Under the plain-error doctrine, an “error” is a “[d]eviation from a legal rule [ ] unless the rule has been waived.”4 Olano, 507 U.S. at 732–33, 113 S.Ct. 1770. In the context of jury instructions, a district court has broad discretion. State v. Anderson, 789 N.W.2d 227, 239 (Minn.2010). But a district court abuses that discretion if its jury instructions confuse, mislead, or materially misstate the law. State v. Vang, 774 N.W.2d 566, 581 (Minn.2009) ; State v. Moore, 699 N.W.2d 733, 736 (Minn.2005). We review the jury instructions as a whole to determine whether the instructions accurately state the law in a manner that can be understood by the jury. State v. Scruggs, 822 N.W.2d 631, 642 (Minn.2012).

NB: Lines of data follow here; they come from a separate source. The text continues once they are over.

-- ==== Sys2Proof/Machine/Mbox.lean ====
section
/-! DEFINITION. The mailboxes of a context (R371). -/

namespace Sys2Proof.Machine

/-- The 64 bytes of a mailbox entry. Log 61. -/
def mailEntry (type : Byte) (ctx time : Nat) (payload : List Byte) : List Byte :=
  [type, 0] ++ bytesOf 2 ctx ++ bytesOf 4 0 ++ bytesOf 8 time ++ payload ++ List.replicate (48 - payload.length) 0

/-- A full out queue drops the event and counts it. -/
def Ctx.dropMail (c : Ctx) : Ctx := { c with drop := Nat.min (c.drop + 1) 127 }

/-- Firmware appends an event to the out queue of a context, as QPUT does, and the MSI-X message follows (R213, R214,
R371). A queue that cannot be read or written, or whose entries are not of 64 bytes, loses the event. Log 61, 109. Log 117. -/
def State.mail (s : State) (core ctx : Nat) (type : Byte) (payload : List Byte) : State :=
  match s.ctx? ctx with
  | none => s
  | some c =>
    let va := canonical c.mboxo
    let r := s.ctxRead core c .super .atomic va 64
    match r.1 with
    | .inl _ => r.2
    | .inr bs =>
      match queueOf bs with
      | none => r.2
      | some q =>
        if q.esize != 2 then r.2
        else if q.cap ≤ (q.tail - q.head).toNat then r.2.mapCtx ctx Ctx.dropMail
        else
          let w := r.2.ctxWrite core c .super (q.entry q.tail) (mailEntry type ctx s.time payload)
          match w.1 with
          | some _ => w.2
          | none =>
            (w.2.ctxWrite core c .super va (bytesOf 8 (q.tail + 1).toNat)).2.mapCtx ctx fun c => { c with msix := c.msix + 1 }

/-- Firmware takes the oldest entry of the in queue of a context, as QTAKE does, where the entry has a type (R213, R214, R371).
Log 98. -/
def State.takeMail (s : State) (core ctx : Nat) (type : Byte) : Option (List Byte) × State :=
  match s.ctx? ctx with
  | none => (none, s)
  | some c =>
    let va := canonical c.mboxi
    let r := s.ctxRead core c .super .atomic va 64
    match r.1 with
    | .inl _ => (none, r.2)
    | .inr bs =>
      match queueOf bs with
      | none => (none, r.2)
      | some q =>
        if q.esize != 2 || q.tail == q.head then (none, r.2)
        else
          let e := r.2.ctxRead core c .super .read (q.entry q.head) 64
          match e.1 with
          | .inl _ => (none, e.2)
          | .inr x =>
            if x.getD 0 0 != type then (none, e.2)
            else (some x, (e.2.ctxWrite core c .super (va + 8) (bytesOf 8 (q.head + 1).toNat)).2)

end Sys2Proof.Machine
end

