/-- Change step entry i of a core. -/
def State.mapStep (s : State) (core i : Nat) (f : StepEntry → StepEntry) : State :=
  s.mapCore core fun c => { c with steps := put c.steps i (f (look c.steps i .free)) }

/-- The entry a handle names, held by a team. -/
def State.stepOf (s : State) (core team : Nat) (h : Word) : Option (Nat × StepEntry) :=
  let i := h.toNat % 16
  let e := look (s.core core).steps i .free
  if h >>> 20 == 0 && e.st != .free && e.team == team && e.gen.toNat == h.toNat / 16 then some (i, e) else none

/-- STEP.BEGIN. -/
def execStepBegin (d a b : SReg) (s : State) : Out :=
  .next (s.sIssue .user [d, a, b] false fun s =>
    let w := (s.sget b).toNat
    let core := s.coreOf s.cur
    if 2 ^ 34 ≤ w then (s.sput d (-2)).nextPc 8
    else match (List.range 16).find? fun i => (look (s.core core).steps i .free).st == .free with
      | none => (s.sput d (-1)).nextPc 8
      | some i =>
        let gen := (look (s.core core).steps i .free).gen + 1
        let v : StepView :=
          ⟨.active, (s.gridOf s.cur).ctx, s.cur.team, s.cur.uid, s.cur.s.pc, s.sget a, w, 0, gen⟩
        ((s.mapStep core i fun e => e.update s.time fun _ => v).sput d
          (BitVec.ofNat 64 (gen.toNat * 16 + i))).nextPc 8)

/-- STEP.PROG. -/
def execStepProg (d a b : SReg) (s : State) : Out :=
  .next (s.sIssue .user [d, a, b] false fun s =>
    let core := s.coreOf s.cur
    match s.stepOf core s.cur.team (s.sget a) with
    | none => (s.sput d 1).nextPc 8
    | some (i, _) =>
      let n := Nat.min (s.sget b).toNat (2 ^ 34 - 1)
      ((s.mapStep core i fun e => e.update s.time fun v => { v with done := Nat.max v.done n }).sput d 0).nextPc 8)

/-- STEP.END. -/
def execStepEnd (d a : SReg) (s : State) : Out :=
  .next (s.sIssue .user [d, a] false fun s =>
    let core := s.coreOf s.cur
    match s.stepOf core s.cur.team (s.sget a) with
    | none => (s.sput d 0x8000000000000000).nextPc 8
    | some (i, e) =>
      ((s.mapStep core i fun e => e.update s.time fun v => { v with st := .free }).sput d (e.d - s.timeWord)).nextPc 8)

/-! ## The governor's window (R398) -/

/-- Required frequency of an entry in GHz, as numerator and denominator, and whether it is missed now. -/
def StepView.required (e : StepView) (t guard : Nat) : Nat × Nat × Bool :=
  if e.st == .missed then (33, 10, false)
  else
    let span : Int := (e.d.toNat : Int) - t - guard
    if e.rem == 0 then (0, 1, false)
    else if span ≤ 0 || 33 * span < 10000 * e.rem then (33, 10, true)
    else (1000 * e.rem, span.toNat, false)

/-- The least point whose frequency is at least n/d GHz: f_i = 0.165 * (5 + i) GHz (R392). -/
def leastPoint (n d : Nat) : Nat := ((List.range 16).find? fun i => decide (1000 * n ≤ 165 * (5 + i) * d)).getD 15

/-- DEADLINE for a step (R323, R399): its record, its mailbox entry, and the event for the group that began it. While one
is pending for the group, a later one queues its record only. Log 58. -/
def State.raiseDeadline (s : State) (core i : Nat) (e : StepView) : State :=
  match s.group? e.uid with
  | none => s
  | some g =>
    let s1 := s.queueRecord core e.ctx (s.recordOf g 0x17 0 0xFF 0 e.d e.pc (BitVec.ofNat 64 e.rem) 0)
    if g.stops.any fun st => st.kind == .event then s1
    else
      let s2 := s1.mail core e.ctx 2 (bytesOf 8 i ++ bytesOf 8 e.d.toNat ++ bytesOf 8 e.rem)
      if g.status == .exited then s2
      else
        let st : Stop := ⟨.event, 0x17, 0, BitVec.ofNat 64 i, false, false, g.s.pc, [], 0, BitVec.allOnes 128, none, s.time, core, true⟩
        s2.mapGroup e.uid fun g => g.addStop st

/-- The window's look at one entry: the required point of its quadrant rises, and a missed step raises its event. Log 59. -/
def State.windowStep (s : State) (core i : Nat) : Option Nat × State :=
  let e := (look (s.core core).steps i .free).seen s.time
  if e.st == .free then (none, s)
  else
    let r := e.required s.time s.dev.guard.toNat
    (some (leastPoint r.1 r.2.1),
      if r.2.2 then
        (s.mapStep core i fun x =>
          if x.st == .active && x.gen == e.gen && x.team == e.team then { x with st := .missed, old := { x.old with st := .missed } } else x).raiseDeadline
            core i e
      else s)

/-- The quadrant in which the governor counts an entry of a core: that of the target while the entry's team is on its move (R405). -/
def State.entryQuad (s : State) (core i : Nat) : Nat :=
  let e := (look (s.core core).steps i .free).seen s.time
  if s.dev.tmig == .pending && (s.team? e.team).any (fun t => t.moving && t.id == s.dev.tteam) then quadOf s.dev.tcore else quadOf core

/-- The required point of a quadrant: the largest over its active entries, or none. Log 60. -/
def State.windowQuad (s : State) (q : Nat) : Option Nat × State :=
  ((List.range 3072).filter fun k => s.entryQuad (k / 16) (k % 16) == q).foldl
    (fun (x : Option Nat × State) k =>
      let r := x.2.windowStep (k / 16) (k % 16)
      (match r.1, x.1 with
        | some p, some m => some (Nat.max p m)
        | some p, none => some p
        | none, m => m, r.2))
    (none, s)

/-- Tier of a core: the most favoured tier of any team on it; none of an empty core (R394). Log 66. -/
def State.tierOf (s : State) (core : Nat) : Option Nat :=
  ((s.teams.filter fun t => t.core == core).map fun t =>
    (((s.gang? t.gang).bind fun g => s.grid? g.grid).map fun g => g.launch.tier).getD 0).min?

/-- The demand of a tier in a quadrant: the predicted power of its cores at the point that the quadrant's steps require (R394). -/
def State.demandAt (s : State) (m : GovInput) (req : Nat → Nat) (t q : Nat) : Int :=
  (List.range 48).foldl
    (fun (n : Int) k =>
      let c := 48 * q + k
      if s.tierOf c == some t then n + (m.cores.getD (16 * c + req q) 0 : Int) else n) 0
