/-- R10, R142, R145 to R147, R153, R155, R164, R165, R187: a gang of the first pending grid that fits is dispatched
whole, its groups at their start with their arguments, at SUPER or USER as the grid (R307), and those of the
pseudo-context 0 of machine firmware at MACH (log 7); a team that is done is freed with its window empty; a grid that is
done and has no completion word is gone, and any other writes it as a store of its context whose translation and range
locks pass (R193); a valid root record of the physical function, from the host or from firmware, enqueues one grid in
the quadrant that the submission names (log 131), and the first one of a context starts it in RUN (log 130). R153: the
ticket drawn for a gang of a partition is no ticket of a live gang of the partition, and not 0. -/
def Obligations.LaunchEventsMoveGridsOn : Prop :=
  (∀ (s : State),
    (∀ part gr num pos cluster bar ps,
      (s.pendingGrids part).findSome? (fun gr => (s.placeGang gr part).map fun x => (gr, x)) = some (gr, num, pos, cluster, bar, ps) →
      gr.next + 1 ≠ gr.launch.gx * gr.launch.gy * gr.launch.gz →
      ∃ t g ts, exec (.gangDispatch part) s = .next t ∧ t.gangs = s.gangs ++ [g] ∧ g.grid = gr.id ∧ g.num = num ∧
        g.x = num % gr.launch.gx ∧ g.y = num / gr.launch.gx % gr.launch.gy ∧ g.z = num / (gr.launch.gx * gr.launch.gy) ∧
        g.nteams = gr.launch.teams ∧ g.cluster = cluster ∧ g.ticket = (s.drawTicket part).1 ∧
        t.teams = s.teams ++ ts ∧ ts.map Team.core = ps.map Placed.core ∧ (∀ x ∈ ts, x.gang = g.id ∧ x.ngroups = gr.launch.groups) ∧
        (∀ x ∈ t.others, x ∈ s.others ∨ x.status = .run ∧ x.handler = none ∧ x.running = false ∧ x.flags = 0 ∧
          x.level = (if gr.ctx = 0 then .mach else if gr.sup then .super else .user) ∧
          x.s.pc = gr.launch.sbase + gr.launch.sentry.setWidth 64 ∧ (∀ i, i < 6 → look x.s.regs i 0 = look gr.launch.args i 0) ∧
          (∀ i, 6 ≤ i → i < 96 → look x.s.regs i 0 = 0) ∧ x.l.life = Vector.replicate 256 .dead ∧ x.l.live = BitVec.allOnes 128) ∧
        t.cur = s.cur ∧ t.mem = s.mem) ∧
    (∀ tm, s.team? tm.id = some tm → s.teamDone tm = true → tm.gang ≠ 0 → (∃ g ∈ s.others, g.team ≠ tm.id) → (s.groups.map Group.uid).Nodup →
      tm.core < 192 →
      ∃ t, exec (.teamFree tm.id) s = .next t ∧ t.teams = s.teams.filter (fun x => x.id ≠ tm.id) ∧
        (∀ g ∈ t.groups, g.team ≠ tm.id) ∧ t.mem = s.mem ∧
        (∀ a, t.sp.get a = if tm.core * 2 ^ 19 + tm.base * 8192 ≤ a ∧ a < tm.core * 2 ^ 19 + (tm.base + tm.units) * 8192 then 0
          else s.sp.get a) ∧
        (∀ b, b < 48 → tm.base ≤ b → b < tm.base + tm.units → look (t.core tm.core).banks b .full = .off)) ∧
    (∀ gr, s.grid? gr.id = some gr → s.gridDone gr = true → gr.id ≠ 0 → gr.launch.cword = 0 →
      exec (.gridRetire gr.id) s = .next { s with grids := s.grids.filter fun x => x.id != gr.id }) ∧
    (∀ gr c pa v u, s.grid? gr.id = some gr → s.gridDone gr = true → gr.id ≠ 0 → gr.launch.cword ≠ 0 → s.ctx? gr.ctx = some c →
      s.ctxPa (48 * gr.quad) c (if gr.sup then .super else .user) .write gr.launch.cword = ⟨.inr pa, v⟩ →
      v.globalLocked c.id gr.launch.cword 8 = false →
      let e := gr.ending.getD ⟨0, 0, 0, 0, 0⟩
      let w := e.outcome.toNat + 2 ^ 8 * e.code.toNat + 2 ^ 16 * (e.rank % 16) + 2 ^ 20 * (e.tid % 4) + 2 ^ 24 * (e.gang % 2 ^ 20)
      v.ctxWrite (48 * gr.quad) c (if gr.sup then .super else .user) gr.launch.cword (bytesOf 8 w) = (none, u) →
      exec (.gridRetire gr.id) s = .next { u with grids := u.grids.filter fun x => x.id != gr.id }) ∧
    (∀ (r : RootGrid) (c : Ctx) (x y : List Byte) (u v : State), s.ctx? r.ctx = some c → r.fn = 0 →
      r.src = 256 ∨ r.src = 281 →
      c.st ≠ .empty ∨ c.unstarted = true → r.quad < 4 →
      s.pendingIn r.quad < 64 → r.addr.toNat % 128 = 0 → s.ctxRead (48 * r.quad) c .super .read r.addr 64 = (.inr x, u) →
      u.ctxRead (48 * r.quad) c .super .read (r.addr + 64) 64 = (.inr y, v) → v.launchValid c (x ++ y) = true →
      ∃ t g, exec (.rootGridSubmit r) s = .next t ∧ t.grids = v.grids ++ [g] ∧ g.ctx = c.id ∧ g.launch = launchOf (x ++ y) ∧
        g.parent = none ∧ g.depth = 1 ∧ g.pending = true ∧ g.quad = r.quad ∧ g.sup = r.sup ∧ g.ending = none ∧
        (c.unstarted = true → ∀ x ∈ t.ctxs, x.id = c.id → x.st = .run) ∧ SameMem v t)) ∧
  (∀ (s : State) (part : Nat), s.gangs.length < 2 ^ 20 →
    (s.drawTicket part).1 ≠ 0 ∧ ∀ g ∈ s.gangs, s.partOfGang g = part → g.ticket ≠ (s.drawTicket part).1)

/-- R275, R282 to R287, R290, R294: the next row of a tag's unscaled MMA is prepared once its cycle has come; at an
injection cycle the tag of the turn, or the next tag with a ready wave, injects its wave; 200 cycles later the wave's
row takes the exact sums of an integer pair added with saturation, or its mark where its cells fail. With the last wave
of an MMA its command and its lock leave, and its count of mx falls in its turn. -/
def Obligations.WavesComputeTheirRow : Prop :=
  ∀ (s : State) (core tag : Nat), core < 192 → tag < 16 →
    (∀ c rb m rows afmt bfmt b128 ovr sbase stride issued, nextMma (s.cmds.filter fun c => c.core == core && c.tag == tag) = some c →
      c.kind = .mma rb m rows afmt bfmt 0 b128 ovr sbase stride issued → (s.group? c.uid).isSome → (s.tag core tag).st = .active →
      issued + 8 + c.prepared ≤ s.cyclesOf core → s.lockConflict c.id = false →
      ∃ t, exec (.wavePrepare core tag) s = .next t ∧ t.waves = s.waves ++ [⟨c.id, core, tag, c.prepared, [], none, none, false⟩] ∧
        t.cmds = s.cmds.map (fun x => if x.id = c.id then { x with prepared := x.prepared + 1 } else x)) ∧
    (∀ w before after, (∀ i, (s.core core).inj = some i → i + (s.core core).cadence ≤ s.cyclesOf core) →
      (∀ n, (s.core core).turn = some n → n ≤ (s.tag core (s.core core).rot.toNat).qm1.toNat →
        s.waveReady core (s.core core).rot.toNat = true → tag = (s.core core).rot.toNat) →
      ((∀ n, (s.core core).turn = some n → (s.tag core (s.core core).rot.toNat).qm1.toNat < n ∨
          s.waveReady core (s.core core).rot.toNat = false) →
        ∀ j, j < 16 → s.waveReady core (((s.core core).rot.toNat + 1 + j) % 16) = true →
          ∃ k, k ≤ j ∧ ((s.core core).rot.toNat + 1 + k) % 16 = tag) →
      s.waveReady core tag = true → s.waves = before ++ w :: after →
      w.core = core → w.tag = tag → w.inj = none → (∀ x ∈ before, x.core ≠ core ∨ x.tag ≠ tag ∨ x.inj ≠ none) →
      ∃ t, exec (.waveInject core) s = .next t ∧ t.waves = before ++ { w with inj := some (s.cyclesOf core) } :: after ∧
        (t.core core).rot = BitVec.ofNat 4 tag ∧ (t.core core).inj = some (s.cyclesOf core)) ∧
    (∀ w c (err : WaveErr) rb m rows afmt bfmt ovr sbase stride issued, s.oldestWave core = some w →
      w.inj.getD 0 + 200 ≤ s.cyclesOf core → s.cmd? w.cmd = some c → w.off = false → w.core = core → c.core = core → c.tag = tag →
      c.kind = .mma rb m rows afmt bfmt 0 false ovr sbase stride issued → c.killed = false → c.finished + 1 ≠ m →
      let t0 := s.tag core tag
      let row := rb + w.row
      let bank := core * 2 ^ 18 + t0.bank.toNat * 2 ^ 14 + row * 512
      let slot := core * 2 ^ 16 + t0.slot.toNat * 2 ^ 13
      let a (e : Nat) : Int := let b := (rows.getD w.row []).getD e 0; if afmt = 4 then b.toInt else b.toNat
      let wt (n e : Nat) : Int := (s.slots.get (slot + 64 * n + e)).toInt
      let old (n : Nat) : Int := (BitVec.ofNat 32 (natOfBytes (s.acc.read (bank + 4 * n) 4))).toInt
      let dot (n : Nat) : Int := ((List.range 64).map fun e => a e * wt n e).foldl (· + ·) 0
      row < 32 → w.null = none → afmt = 4 ∨ afmt = 5 →
      (err.slotPar = none → (∀ x ∈ s.slotBad, x < slot ∨ slot + 8192 ≤ x) → err.accEcc = false ∨ ovr = true → bfmt = 4 →
        s.acc.wf = true →
        ∃ t, exec (.waveWriteback core err) s = .next t ∧ (∀ x ∈ t.waves, x ≠ w) ∧
          (∀ n, n < 128 → (BitVec.ofNat 32 (natOfBytes (t.acc.read (bank + 4 * n) 4))).toInt =
            if ovr then (BitVec.ofInt 32 (dot n)).toInt else max (-2 ^ 31) (min (2 ^ 31 - 1) (old n + dot n))) ∧
          (∀ x, x < bank ∨ bank + 512 ≤ x → t.acc.get x = s.acc.get x) ∧ SameMem s t) ∧
      (err.slotPar.isSome = true → ∃ t, exec (.waveWriteback core err) s = .next t ∧ (∀ x ∈ t.waves, x ≠ w) ∧ t.acc = s.acc ∧
        (t.tag core tag).pois.getLsbD row = true ∧ ∀ j, j ≠ row → (t.tag core tag).pois.getLsbD j = t0.pois.getLsbD j)) ∧
    (∀ w c (err : WaveErr) rb m rows afmt bfmt blen b128 ovr sbase stride issued, s.oldestWave core = some w →
      w.inj.getD 0 + 200 ≤ s.cyclesOf core → s.cmd? w.cmd = some c →
      c.kind = .mma rb m rows afmt bfmt blen b128 ovr sbase stride issued → c.killed = false → c.finished + 1 = m →
      ∃ t, exec (.waveWriteback core err) s = .next t ∧ (∀ x ∈ t.waves, x ≠ w) ∧ t.cmds = s.cmds.filter (fun x => x.id != c.id) ∧
        t.locks = s.locks.filter (fun l => l.cmd != c.id) ∧
        ∀ g, t.group? c.uid = some g → ∀ x ∈ g.tokens, x.id = c.id → x.cls = .mx → x.done = true)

Accomplice liability is defined by statute in Minn.Stat. § 609.05 (2012). The statute provides:

Subdivision 1. Aiding, abetting; liability. A person is criminally liable for a crime committed by another if the person intentionally aids, advises, hires, counsels, or conspires with or otherwise procures the other to commit the crime.
Subd. 2. Expansive liability. A person liable under subdivision 1 is also liable for any other crime committed in pursuance of the intended crime if reasonably foreseeable by the person as a probable consequence of committing or attempting to commit the crime intended.

Id. The statute does not define the phrase “intentionally aids.” The district court gave the standard accomplice liability jury instruction.5

In State v. Milton, the defendant argued for the first time on appeal that an instruction on accomplice liability was legally erroneous

855 N.W.2d 275

because the district court did not require the jury to find that he knowingly and intentionally aided another to commit the aggravated robbery. 821 N.W.2d 789, 805 (Minn.2012). We explained that the law regarding such a requirement was unsettled because our previous discussions of “intentionally aiding” had been in the context of sufficiency-of-the-evidence claims, not the adequacy of jury instructions. Id. at 807. We concluded that an accomplice liability instruction must explain that the intentionally aiding element requires that the jury find beyond a reasonable doubt that the defendant knew his alleged accomplice was going to commit a crime and the defendant intended his presence or actions to further the commission of that crime. Id. at 808. We nevertheless affirmed Milton's conviction, explaining that he failed to establish an error that was plain. Id. at 807.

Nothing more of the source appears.